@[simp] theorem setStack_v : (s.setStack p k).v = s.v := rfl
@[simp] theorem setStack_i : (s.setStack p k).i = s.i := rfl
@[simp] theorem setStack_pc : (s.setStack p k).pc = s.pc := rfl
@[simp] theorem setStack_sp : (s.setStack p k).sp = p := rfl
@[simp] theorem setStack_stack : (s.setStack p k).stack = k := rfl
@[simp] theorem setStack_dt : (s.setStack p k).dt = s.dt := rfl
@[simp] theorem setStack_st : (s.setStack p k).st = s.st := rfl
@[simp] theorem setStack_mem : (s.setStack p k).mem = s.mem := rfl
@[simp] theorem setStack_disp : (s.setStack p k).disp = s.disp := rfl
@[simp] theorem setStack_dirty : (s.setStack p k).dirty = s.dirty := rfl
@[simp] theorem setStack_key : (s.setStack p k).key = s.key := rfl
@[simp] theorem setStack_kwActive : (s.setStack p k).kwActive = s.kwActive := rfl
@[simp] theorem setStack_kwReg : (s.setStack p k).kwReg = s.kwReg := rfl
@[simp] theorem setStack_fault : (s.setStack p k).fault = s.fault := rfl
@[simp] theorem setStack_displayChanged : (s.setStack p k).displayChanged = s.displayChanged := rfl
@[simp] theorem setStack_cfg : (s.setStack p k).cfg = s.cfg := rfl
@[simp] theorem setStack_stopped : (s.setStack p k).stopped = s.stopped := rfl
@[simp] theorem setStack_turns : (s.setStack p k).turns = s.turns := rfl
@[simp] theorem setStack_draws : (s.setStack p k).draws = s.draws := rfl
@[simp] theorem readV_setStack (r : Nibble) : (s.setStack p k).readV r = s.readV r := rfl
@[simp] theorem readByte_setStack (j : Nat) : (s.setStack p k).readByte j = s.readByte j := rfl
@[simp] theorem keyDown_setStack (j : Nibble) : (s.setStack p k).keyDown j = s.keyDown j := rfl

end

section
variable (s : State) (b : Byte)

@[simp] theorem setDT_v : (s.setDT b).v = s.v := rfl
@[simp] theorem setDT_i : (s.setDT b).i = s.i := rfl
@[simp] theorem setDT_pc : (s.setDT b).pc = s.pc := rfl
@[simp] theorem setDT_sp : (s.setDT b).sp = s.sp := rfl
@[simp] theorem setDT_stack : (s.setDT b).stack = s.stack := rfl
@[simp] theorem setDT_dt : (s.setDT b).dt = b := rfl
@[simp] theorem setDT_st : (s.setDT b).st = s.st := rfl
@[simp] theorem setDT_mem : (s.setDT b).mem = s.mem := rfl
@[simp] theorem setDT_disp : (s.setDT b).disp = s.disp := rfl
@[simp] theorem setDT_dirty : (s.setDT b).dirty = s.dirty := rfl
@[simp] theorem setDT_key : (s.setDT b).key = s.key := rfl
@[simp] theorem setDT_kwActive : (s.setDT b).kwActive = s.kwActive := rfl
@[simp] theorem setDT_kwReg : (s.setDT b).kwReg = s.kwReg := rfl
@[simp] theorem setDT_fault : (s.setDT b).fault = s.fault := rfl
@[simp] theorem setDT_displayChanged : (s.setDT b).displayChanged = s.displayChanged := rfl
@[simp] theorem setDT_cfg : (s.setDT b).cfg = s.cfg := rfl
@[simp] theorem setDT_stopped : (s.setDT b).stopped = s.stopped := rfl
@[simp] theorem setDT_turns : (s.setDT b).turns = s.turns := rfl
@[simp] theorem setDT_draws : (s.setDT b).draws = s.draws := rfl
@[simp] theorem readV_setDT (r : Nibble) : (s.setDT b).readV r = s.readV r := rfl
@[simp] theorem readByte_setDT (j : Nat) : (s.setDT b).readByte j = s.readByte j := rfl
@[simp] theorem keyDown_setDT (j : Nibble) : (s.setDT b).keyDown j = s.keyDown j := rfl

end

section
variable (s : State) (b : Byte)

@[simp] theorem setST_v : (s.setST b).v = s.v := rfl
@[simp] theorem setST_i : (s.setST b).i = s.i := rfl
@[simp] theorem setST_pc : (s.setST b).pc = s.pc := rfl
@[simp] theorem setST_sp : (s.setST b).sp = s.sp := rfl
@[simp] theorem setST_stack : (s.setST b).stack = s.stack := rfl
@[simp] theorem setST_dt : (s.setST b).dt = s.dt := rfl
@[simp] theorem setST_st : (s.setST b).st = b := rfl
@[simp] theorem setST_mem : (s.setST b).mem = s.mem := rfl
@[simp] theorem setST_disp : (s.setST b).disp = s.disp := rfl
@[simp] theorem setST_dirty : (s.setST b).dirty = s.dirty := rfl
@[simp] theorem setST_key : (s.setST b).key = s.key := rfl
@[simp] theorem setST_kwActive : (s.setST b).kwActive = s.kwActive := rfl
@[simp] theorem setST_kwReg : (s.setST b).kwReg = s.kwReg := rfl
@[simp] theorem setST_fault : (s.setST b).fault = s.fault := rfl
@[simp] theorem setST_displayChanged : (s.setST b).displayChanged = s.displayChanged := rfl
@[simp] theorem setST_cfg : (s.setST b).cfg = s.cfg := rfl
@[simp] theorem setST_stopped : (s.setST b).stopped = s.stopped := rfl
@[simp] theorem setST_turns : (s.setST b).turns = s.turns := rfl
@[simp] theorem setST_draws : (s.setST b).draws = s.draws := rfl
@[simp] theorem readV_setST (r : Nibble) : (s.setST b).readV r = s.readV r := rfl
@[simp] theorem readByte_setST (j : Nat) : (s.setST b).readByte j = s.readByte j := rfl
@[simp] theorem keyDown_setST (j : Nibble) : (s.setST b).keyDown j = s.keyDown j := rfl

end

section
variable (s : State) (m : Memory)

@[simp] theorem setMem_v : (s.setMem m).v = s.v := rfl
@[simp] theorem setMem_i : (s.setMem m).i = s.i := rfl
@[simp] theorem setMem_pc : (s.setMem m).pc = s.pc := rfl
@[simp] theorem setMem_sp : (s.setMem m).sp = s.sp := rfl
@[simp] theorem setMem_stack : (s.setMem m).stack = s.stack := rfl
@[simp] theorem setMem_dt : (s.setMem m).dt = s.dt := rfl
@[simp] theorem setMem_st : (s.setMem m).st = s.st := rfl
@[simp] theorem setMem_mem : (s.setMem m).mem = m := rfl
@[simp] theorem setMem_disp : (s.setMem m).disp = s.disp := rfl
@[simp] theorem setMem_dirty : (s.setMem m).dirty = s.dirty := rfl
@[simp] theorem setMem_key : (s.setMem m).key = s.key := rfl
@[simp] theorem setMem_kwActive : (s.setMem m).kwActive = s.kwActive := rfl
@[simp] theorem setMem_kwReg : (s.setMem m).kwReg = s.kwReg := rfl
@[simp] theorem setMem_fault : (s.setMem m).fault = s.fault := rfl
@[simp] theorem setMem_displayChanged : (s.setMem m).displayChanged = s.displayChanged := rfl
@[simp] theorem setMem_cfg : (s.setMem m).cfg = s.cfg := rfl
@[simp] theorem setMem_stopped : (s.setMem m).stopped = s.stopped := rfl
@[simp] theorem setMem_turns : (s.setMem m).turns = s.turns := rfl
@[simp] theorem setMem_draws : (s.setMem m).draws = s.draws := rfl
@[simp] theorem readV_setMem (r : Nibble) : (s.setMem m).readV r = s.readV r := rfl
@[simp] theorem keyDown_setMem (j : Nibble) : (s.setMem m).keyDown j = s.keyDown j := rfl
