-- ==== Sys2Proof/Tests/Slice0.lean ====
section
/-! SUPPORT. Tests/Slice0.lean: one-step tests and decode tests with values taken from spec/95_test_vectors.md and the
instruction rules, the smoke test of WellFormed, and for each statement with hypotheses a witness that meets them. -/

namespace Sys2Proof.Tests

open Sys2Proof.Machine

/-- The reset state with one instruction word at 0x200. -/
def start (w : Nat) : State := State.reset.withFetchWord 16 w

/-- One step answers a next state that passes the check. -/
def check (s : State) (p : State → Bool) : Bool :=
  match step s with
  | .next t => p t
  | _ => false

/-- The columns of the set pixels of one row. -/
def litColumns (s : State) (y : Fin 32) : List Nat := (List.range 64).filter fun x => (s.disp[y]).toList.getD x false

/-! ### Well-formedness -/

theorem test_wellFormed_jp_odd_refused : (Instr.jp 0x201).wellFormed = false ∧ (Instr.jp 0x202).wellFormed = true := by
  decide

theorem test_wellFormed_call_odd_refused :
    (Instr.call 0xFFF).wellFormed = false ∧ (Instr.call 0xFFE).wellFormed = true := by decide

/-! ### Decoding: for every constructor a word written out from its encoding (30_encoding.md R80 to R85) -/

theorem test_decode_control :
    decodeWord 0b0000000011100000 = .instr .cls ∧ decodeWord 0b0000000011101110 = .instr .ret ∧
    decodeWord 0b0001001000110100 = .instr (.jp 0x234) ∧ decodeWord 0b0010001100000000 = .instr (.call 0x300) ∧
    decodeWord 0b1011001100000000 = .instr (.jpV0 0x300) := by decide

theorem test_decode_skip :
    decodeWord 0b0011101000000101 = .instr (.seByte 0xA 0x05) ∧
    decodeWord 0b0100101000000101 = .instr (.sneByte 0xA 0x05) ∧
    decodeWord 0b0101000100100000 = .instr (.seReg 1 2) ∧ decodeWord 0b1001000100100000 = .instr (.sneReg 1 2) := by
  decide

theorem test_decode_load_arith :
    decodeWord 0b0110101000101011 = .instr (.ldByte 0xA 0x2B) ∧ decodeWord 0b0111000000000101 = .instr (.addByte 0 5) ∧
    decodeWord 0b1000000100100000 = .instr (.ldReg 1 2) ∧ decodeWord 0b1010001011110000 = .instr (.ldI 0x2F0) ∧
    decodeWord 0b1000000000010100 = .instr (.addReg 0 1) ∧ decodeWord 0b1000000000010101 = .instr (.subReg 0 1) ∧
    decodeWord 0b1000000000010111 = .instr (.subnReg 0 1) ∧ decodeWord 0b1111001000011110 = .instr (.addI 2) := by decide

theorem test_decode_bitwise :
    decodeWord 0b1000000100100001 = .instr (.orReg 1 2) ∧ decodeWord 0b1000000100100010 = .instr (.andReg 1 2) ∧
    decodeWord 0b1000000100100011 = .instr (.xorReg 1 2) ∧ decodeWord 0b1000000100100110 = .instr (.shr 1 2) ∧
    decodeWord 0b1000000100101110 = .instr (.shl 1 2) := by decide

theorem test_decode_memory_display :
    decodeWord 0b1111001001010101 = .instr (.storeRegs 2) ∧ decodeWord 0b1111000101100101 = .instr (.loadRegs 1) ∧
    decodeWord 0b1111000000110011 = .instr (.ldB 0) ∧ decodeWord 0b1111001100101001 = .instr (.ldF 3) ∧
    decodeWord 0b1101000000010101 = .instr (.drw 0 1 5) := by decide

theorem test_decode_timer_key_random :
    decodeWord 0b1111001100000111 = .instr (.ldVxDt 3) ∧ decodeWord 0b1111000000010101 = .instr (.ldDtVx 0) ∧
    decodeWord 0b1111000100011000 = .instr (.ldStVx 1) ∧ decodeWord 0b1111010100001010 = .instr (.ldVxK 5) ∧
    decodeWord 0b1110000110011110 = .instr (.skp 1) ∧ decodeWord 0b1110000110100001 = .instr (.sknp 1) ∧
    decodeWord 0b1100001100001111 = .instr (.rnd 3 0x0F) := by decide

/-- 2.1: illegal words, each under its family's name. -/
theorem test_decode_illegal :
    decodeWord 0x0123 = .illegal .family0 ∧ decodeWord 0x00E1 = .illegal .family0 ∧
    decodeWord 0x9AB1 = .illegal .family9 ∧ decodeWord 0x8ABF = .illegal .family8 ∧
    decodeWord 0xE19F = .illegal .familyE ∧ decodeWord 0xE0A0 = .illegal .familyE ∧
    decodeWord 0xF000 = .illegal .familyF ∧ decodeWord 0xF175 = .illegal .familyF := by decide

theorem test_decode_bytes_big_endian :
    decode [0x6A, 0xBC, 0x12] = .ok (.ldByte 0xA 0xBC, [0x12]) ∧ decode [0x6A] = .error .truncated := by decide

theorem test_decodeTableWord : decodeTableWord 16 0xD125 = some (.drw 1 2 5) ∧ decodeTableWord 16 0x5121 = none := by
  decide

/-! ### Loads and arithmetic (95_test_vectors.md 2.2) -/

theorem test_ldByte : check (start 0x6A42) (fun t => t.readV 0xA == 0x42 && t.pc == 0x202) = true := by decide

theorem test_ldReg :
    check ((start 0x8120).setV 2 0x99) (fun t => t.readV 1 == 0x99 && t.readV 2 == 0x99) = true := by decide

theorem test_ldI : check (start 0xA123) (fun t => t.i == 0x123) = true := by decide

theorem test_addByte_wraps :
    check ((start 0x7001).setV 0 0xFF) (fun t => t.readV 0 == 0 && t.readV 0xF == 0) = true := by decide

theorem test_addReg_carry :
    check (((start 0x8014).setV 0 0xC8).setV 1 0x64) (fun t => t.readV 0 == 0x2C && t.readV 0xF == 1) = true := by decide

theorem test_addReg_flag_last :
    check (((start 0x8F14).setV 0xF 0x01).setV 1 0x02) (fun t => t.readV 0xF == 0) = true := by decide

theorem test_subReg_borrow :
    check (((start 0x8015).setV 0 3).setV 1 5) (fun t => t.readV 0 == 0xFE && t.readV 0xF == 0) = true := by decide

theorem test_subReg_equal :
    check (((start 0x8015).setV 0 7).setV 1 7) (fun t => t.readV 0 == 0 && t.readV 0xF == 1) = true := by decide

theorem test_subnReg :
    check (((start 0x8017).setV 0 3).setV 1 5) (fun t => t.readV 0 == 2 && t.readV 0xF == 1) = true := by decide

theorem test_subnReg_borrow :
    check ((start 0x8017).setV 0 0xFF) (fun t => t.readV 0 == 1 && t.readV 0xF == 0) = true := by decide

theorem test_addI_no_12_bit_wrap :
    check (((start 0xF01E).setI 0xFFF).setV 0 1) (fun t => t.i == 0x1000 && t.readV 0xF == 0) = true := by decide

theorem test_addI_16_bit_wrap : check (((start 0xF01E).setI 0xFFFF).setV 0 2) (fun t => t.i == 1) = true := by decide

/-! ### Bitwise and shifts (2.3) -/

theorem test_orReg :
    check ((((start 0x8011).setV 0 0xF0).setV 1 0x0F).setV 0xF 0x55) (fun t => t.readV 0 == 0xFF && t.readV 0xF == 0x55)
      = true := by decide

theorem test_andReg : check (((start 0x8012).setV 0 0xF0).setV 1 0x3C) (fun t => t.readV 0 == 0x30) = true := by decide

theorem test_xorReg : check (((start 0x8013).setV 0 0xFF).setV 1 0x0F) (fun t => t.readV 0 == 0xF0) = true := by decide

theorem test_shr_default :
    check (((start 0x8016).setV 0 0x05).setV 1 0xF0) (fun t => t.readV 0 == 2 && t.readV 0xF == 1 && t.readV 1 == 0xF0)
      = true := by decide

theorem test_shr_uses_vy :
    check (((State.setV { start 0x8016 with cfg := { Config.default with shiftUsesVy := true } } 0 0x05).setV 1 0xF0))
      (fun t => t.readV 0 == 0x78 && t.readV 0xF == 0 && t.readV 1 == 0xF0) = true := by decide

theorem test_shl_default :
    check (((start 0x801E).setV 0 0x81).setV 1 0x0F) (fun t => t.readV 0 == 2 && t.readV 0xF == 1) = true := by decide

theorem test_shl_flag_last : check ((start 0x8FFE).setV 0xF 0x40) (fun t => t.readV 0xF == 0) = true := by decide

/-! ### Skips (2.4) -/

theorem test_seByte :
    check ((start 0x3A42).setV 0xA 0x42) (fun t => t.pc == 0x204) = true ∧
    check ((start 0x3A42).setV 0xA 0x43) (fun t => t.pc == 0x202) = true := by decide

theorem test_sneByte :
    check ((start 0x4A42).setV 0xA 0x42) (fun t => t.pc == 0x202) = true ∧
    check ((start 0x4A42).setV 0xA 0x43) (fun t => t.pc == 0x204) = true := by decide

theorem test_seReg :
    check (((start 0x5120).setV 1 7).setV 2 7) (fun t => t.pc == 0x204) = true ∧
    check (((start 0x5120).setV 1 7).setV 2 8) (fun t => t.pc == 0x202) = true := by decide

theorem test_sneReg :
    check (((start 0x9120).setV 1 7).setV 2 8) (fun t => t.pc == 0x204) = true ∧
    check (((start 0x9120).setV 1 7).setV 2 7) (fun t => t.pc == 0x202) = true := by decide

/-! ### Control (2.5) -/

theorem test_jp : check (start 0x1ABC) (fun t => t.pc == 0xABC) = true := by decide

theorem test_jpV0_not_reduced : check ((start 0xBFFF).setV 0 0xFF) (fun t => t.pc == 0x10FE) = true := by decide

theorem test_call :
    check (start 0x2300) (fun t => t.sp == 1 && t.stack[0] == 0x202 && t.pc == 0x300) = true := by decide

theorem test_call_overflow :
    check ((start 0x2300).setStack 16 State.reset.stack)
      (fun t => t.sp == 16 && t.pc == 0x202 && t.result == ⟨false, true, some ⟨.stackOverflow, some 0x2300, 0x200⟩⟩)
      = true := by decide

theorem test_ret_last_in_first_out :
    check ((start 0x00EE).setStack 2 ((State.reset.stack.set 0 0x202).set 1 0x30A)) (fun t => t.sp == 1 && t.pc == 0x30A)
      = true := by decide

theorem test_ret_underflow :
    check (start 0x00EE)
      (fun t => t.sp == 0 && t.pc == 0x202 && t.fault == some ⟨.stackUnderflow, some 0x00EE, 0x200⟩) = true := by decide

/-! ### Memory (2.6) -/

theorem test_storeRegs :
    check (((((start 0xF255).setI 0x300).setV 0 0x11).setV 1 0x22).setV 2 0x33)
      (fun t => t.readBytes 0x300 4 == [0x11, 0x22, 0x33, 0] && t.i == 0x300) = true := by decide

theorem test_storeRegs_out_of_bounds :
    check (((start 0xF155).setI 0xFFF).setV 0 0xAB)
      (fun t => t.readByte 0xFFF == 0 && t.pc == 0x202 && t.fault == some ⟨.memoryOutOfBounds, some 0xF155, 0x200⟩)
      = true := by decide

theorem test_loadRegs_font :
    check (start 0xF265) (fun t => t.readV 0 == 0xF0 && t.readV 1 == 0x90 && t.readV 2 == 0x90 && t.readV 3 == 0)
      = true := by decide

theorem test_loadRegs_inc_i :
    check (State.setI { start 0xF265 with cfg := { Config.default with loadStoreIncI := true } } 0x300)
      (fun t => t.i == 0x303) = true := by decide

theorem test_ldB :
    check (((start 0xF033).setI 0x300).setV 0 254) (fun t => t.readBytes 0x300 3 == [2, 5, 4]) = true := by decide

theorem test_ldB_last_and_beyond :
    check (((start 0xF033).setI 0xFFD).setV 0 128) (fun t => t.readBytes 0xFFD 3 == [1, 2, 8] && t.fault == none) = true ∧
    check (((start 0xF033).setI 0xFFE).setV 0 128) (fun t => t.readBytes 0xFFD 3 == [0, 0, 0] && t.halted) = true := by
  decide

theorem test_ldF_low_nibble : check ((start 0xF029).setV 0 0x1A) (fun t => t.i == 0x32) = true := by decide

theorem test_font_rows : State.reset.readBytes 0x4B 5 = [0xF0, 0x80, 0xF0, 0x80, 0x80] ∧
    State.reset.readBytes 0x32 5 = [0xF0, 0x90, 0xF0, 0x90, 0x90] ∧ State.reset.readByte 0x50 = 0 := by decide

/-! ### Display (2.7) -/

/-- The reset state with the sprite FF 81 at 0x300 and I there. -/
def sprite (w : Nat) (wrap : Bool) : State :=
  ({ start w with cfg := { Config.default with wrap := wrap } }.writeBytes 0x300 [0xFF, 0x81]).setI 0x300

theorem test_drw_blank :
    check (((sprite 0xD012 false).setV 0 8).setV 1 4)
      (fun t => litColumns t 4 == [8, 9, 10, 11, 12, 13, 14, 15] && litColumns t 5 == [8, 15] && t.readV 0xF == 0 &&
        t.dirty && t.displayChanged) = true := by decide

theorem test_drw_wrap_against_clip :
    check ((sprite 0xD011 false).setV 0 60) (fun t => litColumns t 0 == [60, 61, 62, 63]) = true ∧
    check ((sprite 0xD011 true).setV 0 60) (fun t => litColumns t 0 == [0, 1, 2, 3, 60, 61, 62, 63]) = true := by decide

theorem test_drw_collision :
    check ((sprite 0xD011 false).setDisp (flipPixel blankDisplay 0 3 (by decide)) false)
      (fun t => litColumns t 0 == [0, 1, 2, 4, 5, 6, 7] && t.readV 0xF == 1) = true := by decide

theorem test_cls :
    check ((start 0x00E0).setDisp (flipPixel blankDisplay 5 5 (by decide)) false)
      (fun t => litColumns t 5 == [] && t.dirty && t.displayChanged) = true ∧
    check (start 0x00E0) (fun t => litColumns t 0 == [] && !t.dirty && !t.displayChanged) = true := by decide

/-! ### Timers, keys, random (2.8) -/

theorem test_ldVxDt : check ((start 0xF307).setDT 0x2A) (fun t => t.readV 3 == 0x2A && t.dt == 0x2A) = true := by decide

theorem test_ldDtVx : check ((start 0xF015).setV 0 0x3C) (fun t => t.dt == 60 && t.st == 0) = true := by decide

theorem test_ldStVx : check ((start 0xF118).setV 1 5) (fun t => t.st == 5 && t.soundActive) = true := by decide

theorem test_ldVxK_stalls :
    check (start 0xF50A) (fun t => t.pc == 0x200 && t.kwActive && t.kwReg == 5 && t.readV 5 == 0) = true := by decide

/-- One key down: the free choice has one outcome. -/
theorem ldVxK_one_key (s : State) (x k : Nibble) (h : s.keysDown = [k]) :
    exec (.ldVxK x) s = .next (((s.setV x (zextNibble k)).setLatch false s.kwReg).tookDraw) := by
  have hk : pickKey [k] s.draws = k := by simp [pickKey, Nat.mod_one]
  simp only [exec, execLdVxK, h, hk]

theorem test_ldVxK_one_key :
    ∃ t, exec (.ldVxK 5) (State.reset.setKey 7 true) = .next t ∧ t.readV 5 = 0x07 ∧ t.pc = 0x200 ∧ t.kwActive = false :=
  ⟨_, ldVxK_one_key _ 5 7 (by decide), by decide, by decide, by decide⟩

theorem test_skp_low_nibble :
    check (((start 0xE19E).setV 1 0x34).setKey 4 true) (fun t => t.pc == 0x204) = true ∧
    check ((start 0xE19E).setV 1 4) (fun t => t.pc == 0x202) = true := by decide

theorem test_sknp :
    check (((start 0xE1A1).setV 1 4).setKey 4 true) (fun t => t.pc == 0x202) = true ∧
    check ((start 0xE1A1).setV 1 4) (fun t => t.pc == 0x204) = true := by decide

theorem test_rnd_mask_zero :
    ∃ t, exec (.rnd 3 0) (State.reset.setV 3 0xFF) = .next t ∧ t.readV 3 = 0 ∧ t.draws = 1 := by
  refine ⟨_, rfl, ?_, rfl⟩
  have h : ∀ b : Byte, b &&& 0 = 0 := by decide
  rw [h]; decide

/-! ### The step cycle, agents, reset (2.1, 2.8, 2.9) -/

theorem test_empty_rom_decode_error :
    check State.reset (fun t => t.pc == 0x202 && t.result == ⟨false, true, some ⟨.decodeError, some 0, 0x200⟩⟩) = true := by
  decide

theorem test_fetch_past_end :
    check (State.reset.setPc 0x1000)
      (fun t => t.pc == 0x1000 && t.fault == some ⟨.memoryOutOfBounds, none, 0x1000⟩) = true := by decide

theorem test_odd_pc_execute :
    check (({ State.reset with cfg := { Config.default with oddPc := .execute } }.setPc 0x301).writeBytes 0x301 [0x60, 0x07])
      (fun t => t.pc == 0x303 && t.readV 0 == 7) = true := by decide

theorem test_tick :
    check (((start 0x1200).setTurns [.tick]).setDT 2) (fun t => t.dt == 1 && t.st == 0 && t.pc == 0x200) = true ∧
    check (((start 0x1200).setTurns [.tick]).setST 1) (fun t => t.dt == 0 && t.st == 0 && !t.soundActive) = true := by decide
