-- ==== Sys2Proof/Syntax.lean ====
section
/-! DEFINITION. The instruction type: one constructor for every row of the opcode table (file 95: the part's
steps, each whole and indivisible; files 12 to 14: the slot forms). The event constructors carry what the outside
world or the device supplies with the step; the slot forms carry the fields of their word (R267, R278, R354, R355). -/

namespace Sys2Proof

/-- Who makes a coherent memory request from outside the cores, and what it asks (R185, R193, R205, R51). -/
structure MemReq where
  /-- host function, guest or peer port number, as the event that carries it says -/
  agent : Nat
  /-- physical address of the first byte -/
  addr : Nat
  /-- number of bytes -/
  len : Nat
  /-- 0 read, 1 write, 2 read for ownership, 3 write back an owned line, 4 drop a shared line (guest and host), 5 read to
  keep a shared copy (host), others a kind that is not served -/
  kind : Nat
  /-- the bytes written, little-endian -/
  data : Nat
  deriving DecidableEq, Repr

▶ _Your instructions_:
Your task is to restate, word for word, only those lines above that fall between the line holding "(s.setDT b).disp = s.disp := rfl" and the line holding "(s.setDT b).stopped = s.stopped := rfl", inclusive.

▶ _Expected answer_:
@[simp] theorem setDT_disp : (s.setDT b).disp = s.disp := rfl
@[simp] theorem setDT_dirty : (s.setDT b).dirty = s.dirty := rfl
@[simp] theorem setDT_key : (s.setDT b).key = s.key := rfl
@[simp] theorem setDT_kwActive : (s.setDT b).kwActive = s.kwActive := rfl
@[simp] theorem setDT_kwReg : (s.setDT b).kwReg = s.kwReg := rfl
@[simp] theorem setDT_fault : (s.setDT b).fault = s.fault := rfl
@[simp] theorem setDT_displayChanged : (s.setDT b).displayChanged = s.displayChanged := rfl
@[simp] theorem setDT_cfg : (s.setDT b).cfg = s.cfg := rfl
@[simp] theorem setDT_stopped : (s.setDT b).stopped = s.stopped := rfl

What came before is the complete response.